▸ Source material:
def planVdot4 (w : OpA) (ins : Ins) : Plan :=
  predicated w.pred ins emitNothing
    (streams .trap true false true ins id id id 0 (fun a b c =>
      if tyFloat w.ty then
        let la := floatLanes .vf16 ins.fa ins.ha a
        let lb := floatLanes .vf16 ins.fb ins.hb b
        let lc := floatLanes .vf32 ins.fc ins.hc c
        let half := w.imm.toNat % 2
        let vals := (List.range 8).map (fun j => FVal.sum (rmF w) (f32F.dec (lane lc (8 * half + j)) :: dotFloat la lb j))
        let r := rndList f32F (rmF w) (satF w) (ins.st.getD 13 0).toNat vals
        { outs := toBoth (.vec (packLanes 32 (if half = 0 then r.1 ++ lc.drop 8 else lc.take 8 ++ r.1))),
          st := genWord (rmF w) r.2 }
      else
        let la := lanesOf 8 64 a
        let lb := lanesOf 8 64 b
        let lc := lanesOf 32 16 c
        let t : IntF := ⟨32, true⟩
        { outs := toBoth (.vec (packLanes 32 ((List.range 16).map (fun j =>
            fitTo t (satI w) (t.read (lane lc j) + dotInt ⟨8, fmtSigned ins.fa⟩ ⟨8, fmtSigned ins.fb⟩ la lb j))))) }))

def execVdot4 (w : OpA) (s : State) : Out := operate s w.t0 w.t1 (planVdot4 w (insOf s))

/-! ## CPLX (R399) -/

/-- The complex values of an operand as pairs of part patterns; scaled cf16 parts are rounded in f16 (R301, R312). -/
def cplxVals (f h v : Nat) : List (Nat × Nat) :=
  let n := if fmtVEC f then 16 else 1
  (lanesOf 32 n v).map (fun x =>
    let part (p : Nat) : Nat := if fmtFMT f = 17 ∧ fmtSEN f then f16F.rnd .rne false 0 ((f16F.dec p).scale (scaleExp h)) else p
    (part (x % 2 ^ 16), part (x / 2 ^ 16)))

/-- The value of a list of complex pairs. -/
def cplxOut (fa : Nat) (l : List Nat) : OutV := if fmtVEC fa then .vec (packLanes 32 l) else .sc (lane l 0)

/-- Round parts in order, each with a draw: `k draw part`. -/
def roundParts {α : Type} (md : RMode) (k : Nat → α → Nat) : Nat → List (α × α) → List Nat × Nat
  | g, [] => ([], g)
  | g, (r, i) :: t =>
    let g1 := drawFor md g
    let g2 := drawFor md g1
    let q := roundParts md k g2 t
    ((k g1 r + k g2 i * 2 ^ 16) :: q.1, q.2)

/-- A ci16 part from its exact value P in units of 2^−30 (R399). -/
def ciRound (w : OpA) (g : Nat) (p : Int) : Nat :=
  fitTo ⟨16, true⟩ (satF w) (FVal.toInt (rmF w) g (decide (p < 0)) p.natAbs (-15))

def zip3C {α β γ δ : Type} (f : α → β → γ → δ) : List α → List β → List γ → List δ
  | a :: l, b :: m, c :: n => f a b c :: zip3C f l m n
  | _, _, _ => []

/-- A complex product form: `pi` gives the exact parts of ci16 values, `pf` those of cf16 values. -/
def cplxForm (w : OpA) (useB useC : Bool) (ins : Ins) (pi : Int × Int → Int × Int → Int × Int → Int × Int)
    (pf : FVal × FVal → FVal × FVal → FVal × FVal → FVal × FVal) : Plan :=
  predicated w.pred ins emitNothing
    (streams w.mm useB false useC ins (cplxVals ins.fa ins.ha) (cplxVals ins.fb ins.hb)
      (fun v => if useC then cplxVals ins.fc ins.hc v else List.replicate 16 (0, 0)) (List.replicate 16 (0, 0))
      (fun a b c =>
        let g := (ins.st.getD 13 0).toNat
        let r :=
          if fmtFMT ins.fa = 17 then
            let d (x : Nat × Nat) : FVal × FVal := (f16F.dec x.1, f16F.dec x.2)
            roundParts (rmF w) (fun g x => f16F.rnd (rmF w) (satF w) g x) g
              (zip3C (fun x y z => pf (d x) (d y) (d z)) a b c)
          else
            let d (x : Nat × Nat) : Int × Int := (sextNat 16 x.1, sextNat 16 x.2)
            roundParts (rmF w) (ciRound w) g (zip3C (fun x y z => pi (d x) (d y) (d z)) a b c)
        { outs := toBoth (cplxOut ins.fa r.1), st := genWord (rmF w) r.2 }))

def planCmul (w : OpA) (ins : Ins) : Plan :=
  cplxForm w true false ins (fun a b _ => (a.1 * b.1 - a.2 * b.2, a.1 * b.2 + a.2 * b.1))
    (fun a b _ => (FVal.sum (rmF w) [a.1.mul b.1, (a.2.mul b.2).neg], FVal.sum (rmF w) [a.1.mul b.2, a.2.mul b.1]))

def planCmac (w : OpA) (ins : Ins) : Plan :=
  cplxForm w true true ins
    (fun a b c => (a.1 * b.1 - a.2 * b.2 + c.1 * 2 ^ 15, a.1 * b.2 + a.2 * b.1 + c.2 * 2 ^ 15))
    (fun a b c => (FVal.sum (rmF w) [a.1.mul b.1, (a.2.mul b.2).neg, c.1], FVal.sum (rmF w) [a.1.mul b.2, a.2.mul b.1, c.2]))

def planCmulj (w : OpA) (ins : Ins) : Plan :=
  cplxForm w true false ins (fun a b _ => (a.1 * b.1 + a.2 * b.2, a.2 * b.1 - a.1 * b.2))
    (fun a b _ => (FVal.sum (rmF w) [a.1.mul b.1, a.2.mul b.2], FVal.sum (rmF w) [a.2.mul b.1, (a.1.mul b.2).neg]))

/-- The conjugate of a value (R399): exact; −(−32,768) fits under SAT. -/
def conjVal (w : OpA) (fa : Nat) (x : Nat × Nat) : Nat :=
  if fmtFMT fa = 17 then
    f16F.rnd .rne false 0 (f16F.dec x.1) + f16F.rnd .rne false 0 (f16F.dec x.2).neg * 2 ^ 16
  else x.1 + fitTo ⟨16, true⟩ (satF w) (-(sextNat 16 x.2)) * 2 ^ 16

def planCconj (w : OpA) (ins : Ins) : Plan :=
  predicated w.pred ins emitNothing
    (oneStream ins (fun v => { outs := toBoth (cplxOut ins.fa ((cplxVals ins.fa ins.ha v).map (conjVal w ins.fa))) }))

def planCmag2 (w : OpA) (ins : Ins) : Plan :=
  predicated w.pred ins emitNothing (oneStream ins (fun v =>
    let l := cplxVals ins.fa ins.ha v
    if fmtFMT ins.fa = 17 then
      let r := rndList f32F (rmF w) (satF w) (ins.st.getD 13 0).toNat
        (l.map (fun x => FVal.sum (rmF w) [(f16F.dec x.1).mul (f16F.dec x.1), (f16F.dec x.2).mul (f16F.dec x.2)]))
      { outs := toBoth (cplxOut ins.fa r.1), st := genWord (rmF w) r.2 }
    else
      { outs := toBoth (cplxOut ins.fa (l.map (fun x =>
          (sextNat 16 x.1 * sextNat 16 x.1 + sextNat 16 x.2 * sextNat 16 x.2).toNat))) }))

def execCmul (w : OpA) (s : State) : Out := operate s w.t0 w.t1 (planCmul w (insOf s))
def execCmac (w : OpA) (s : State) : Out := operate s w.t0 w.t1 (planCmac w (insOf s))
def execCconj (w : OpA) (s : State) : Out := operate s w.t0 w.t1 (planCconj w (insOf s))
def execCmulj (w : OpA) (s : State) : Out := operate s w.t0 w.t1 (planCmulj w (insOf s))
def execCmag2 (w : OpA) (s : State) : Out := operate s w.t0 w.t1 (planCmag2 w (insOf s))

--

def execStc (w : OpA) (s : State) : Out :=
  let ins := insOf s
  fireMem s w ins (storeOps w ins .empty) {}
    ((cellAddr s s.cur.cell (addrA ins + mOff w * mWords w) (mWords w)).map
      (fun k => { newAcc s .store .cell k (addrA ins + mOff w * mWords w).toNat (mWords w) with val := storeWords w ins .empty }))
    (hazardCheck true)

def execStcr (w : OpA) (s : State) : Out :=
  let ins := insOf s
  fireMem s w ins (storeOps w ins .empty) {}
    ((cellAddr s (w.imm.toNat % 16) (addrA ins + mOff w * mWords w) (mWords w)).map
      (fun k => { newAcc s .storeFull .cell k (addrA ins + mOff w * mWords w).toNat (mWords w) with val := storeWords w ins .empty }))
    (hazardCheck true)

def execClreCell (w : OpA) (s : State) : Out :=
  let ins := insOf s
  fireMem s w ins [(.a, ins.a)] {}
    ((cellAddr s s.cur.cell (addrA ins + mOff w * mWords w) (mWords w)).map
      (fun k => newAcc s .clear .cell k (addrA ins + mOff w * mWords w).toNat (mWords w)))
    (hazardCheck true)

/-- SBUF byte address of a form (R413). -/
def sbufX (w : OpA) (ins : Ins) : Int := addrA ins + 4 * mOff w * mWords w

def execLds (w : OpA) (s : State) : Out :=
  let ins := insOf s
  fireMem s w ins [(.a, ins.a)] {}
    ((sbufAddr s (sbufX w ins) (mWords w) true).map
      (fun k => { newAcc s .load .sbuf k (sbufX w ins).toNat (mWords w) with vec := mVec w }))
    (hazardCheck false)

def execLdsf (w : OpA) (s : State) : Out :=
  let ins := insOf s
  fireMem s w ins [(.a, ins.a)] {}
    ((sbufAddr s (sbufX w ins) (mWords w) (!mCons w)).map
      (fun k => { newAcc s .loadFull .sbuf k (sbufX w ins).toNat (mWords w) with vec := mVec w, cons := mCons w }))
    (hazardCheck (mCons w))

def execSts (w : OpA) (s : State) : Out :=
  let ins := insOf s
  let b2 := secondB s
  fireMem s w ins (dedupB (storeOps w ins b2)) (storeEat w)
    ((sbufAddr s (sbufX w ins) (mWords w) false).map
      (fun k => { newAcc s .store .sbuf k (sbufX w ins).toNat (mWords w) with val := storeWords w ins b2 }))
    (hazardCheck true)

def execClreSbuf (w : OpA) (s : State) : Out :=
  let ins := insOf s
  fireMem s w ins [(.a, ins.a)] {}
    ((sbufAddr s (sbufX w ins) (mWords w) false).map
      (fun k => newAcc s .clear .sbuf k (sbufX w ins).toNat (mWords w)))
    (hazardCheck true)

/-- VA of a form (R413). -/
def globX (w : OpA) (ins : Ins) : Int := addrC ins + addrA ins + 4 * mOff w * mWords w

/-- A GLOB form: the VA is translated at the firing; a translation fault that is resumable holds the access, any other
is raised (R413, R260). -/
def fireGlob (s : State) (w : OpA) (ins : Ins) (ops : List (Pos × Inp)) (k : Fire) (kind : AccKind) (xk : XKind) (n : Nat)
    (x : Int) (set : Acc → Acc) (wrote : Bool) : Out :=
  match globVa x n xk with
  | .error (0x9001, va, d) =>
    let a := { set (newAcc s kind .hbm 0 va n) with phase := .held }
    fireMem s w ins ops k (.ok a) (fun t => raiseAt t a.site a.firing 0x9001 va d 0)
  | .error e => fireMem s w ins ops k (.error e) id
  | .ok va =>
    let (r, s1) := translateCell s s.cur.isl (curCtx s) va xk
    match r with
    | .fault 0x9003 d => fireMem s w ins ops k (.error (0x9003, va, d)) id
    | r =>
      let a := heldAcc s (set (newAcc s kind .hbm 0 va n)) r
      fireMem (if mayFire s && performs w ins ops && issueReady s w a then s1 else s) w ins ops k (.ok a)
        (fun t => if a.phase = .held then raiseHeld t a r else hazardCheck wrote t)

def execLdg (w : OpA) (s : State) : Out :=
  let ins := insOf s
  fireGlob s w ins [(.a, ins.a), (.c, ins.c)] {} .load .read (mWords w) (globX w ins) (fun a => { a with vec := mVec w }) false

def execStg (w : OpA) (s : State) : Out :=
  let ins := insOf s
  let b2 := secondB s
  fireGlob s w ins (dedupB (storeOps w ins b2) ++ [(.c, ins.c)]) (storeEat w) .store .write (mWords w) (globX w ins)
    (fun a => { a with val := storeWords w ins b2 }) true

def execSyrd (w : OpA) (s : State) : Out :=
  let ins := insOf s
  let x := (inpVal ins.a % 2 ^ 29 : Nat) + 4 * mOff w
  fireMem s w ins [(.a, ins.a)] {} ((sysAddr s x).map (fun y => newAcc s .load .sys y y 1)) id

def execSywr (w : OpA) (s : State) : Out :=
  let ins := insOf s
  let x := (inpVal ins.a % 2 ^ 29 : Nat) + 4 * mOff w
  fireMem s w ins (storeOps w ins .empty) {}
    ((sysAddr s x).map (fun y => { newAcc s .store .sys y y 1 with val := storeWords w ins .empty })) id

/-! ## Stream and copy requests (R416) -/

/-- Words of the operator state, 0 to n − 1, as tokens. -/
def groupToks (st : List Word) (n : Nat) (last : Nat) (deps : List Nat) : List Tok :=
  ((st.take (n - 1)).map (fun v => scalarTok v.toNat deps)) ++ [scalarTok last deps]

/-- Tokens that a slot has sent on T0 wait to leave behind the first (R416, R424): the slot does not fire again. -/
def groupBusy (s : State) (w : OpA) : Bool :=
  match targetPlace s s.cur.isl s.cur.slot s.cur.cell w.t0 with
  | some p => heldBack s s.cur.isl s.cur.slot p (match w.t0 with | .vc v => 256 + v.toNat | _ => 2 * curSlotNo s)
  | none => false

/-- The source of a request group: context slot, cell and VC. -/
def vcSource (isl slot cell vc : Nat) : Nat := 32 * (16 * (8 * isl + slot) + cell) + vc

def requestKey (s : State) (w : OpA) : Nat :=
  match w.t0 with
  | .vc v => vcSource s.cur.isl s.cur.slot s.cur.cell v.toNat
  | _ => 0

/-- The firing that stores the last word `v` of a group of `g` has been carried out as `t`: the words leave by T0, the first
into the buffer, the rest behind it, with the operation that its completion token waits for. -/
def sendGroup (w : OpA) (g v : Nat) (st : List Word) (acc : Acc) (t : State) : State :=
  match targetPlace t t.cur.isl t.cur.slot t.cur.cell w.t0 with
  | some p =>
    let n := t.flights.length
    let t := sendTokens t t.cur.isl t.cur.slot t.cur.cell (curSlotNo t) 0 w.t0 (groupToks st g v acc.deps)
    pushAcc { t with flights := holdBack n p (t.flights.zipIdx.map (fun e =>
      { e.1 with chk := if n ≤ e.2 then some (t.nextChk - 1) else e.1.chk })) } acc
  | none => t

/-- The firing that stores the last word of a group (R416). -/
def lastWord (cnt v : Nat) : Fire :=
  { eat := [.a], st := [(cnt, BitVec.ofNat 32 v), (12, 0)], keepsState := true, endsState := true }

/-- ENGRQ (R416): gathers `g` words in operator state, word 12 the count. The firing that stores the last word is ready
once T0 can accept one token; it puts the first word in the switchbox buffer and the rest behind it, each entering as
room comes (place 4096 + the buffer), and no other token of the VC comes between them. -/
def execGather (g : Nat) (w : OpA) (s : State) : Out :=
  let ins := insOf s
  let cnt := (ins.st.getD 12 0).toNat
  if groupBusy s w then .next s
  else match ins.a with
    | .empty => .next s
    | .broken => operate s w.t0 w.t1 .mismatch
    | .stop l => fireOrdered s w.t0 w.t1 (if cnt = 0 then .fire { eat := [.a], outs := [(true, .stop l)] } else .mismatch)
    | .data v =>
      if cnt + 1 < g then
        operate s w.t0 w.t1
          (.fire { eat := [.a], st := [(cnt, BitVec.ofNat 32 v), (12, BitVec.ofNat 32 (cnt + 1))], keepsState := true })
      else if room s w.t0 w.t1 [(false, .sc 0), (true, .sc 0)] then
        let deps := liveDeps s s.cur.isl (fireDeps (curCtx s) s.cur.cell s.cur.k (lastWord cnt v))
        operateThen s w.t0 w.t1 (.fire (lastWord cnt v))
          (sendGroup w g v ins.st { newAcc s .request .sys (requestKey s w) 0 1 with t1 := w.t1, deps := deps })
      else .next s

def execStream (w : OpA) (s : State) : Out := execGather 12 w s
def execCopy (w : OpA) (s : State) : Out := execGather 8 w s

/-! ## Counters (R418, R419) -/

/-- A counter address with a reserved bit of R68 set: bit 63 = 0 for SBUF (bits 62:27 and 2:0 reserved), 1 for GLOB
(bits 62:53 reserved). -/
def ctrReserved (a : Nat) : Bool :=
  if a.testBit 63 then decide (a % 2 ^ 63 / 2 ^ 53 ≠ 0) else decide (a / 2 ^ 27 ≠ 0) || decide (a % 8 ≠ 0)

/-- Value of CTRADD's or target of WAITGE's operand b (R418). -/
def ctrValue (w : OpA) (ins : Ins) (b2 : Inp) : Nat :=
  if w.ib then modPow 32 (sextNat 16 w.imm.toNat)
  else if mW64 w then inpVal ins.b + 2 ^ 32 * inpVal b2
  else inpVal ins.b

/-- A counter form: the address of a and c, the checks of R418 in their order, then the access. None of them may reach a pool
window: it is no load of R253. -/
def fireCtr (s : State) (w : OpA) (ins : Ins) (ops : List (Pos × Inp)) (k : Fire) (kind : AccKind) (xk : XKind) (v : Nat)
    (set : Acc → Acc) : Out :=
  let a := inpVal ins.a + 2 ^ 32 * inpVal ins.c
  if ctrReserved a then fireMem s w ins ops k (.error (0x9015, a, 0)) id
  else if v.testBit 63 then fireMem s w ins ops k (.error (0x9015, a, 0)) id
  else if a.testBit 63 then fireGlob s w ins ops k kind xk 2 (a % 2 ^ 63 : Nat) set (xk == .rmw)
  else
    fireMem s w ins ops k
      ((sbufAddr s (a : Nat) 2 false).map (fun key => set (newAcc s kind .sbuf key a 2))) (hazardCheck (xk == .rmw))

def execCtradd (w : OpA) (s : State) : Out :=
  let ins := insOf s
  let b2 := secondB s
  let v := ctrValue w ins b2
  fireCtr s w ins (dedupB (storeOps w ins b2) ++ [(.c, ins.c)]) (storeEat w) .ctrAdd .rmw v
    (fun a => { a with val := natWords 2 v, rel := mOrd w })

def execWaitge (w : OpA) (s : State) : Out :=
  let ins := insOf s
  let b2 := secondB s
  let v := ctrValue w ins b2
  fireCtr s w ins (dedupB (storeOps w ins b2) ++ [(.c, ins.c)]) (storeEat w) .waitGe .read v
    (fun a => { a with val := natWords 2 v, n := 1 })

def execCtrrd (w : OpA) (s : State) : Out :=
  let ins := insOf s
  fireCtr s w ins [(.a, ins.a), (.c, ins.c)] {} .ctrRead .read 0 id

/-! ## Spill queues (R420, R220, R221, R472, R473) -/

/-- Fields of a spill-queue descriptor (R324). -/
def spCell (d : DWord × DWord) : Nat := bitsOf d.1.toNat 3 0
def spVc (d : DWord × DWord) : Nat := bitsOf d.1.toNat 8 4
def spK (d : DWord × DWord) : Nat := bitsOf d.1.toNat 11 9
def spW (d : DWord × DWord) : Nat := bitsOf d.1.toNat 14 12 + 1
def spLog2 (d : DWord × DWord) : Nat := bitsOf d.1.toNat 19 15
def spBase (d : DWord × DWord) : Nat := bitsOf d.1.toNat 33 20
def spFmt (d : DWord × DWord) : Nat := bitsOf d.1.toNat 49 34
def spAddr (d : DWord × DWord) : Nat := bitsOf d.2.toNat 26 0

▸ To do: Calculate the number of lines above that include the word "toBoth", giving that number by itself.

▸ Answer section: 6